** Data excerpts follows **

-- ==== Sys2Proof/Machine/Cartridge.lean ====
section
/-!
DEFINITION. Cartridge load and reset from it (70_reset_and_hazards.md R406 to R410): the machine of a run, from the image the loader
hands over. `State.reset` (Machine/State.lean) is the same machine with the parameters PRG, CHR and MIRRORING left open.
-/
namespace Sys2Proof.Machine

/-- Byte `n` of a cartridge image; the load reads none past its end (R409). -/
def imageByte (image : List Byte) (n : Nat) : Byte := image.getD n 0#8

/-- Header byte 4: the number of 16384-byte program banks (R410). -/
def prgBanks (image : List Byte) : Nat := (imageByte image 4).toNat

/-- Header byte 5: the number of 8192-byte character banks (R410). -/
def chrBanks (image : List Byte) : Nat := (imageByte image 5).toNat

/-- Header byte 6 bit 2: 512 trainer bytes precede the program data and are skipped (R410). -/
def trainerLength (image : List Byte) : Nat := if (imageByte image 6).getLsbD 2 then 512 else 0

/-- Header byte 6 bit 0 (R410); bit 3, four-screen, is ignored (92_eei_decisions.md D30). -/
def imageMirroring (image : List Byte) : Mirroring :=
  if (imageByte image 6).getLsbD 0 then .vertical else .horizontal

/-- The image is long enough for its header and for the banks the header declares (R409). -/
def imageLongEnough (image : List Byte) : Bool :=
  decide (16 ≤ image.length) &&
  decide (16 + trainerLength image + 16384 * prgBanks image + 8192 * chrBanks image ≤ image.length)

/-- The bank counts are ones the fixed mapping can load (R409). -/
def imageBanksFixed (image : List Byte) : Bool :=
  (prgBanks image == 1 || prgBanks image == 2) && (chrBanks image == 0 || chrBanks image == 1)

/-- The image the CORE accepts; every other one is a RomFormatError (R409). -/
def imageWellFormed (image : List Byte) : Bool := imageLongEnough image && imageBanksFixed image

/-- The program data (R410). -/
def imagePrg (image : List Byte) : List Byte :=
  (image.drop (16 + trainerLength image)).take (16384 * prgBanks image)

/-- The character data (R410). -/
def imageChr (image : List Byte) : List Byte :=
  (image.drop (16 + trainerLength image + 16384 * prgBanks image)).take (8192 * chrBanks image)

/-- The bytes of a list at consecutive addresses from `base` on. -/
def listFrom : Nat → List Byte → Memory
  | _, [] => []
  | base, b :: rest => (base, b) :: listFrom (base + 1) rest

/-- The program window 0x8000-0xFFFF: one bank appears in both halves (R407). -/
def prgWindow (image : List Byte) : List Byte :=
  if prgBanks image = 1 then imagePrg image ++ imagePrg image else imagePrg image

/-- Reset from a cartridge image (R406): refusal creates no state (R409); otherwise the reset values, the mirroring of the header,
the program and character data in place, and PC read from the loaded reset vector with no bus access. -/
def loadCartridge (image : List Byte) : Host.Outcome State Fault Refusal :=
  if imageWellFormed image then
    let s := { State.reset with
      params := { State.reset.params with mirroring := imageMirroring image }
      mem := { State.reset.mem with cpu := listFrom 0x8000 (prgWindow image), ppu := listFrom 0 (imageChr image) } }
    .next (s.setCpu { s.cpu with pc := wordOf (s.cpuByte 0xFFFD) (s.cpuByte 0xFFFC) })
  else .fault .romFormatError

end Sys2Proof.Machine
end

** End of Data excerpts **

What you need to do: Scan the records above for the lines holding "def trainerLength (image" and "def imageMirroring (image". Transcribe those two and every line between them word for word, and no others.

Expected output:
def trainerLength (image : List Byte) : Nat := if (imageByte image 6).getLsbD 2 then 512 else 0

/-- Header byte 6 bit 0 (R410); bit 3, four-screen, is ignored (92_eei_decisions.md D30). -/
def imageMirroring (image : List Byte) : Mirroring :=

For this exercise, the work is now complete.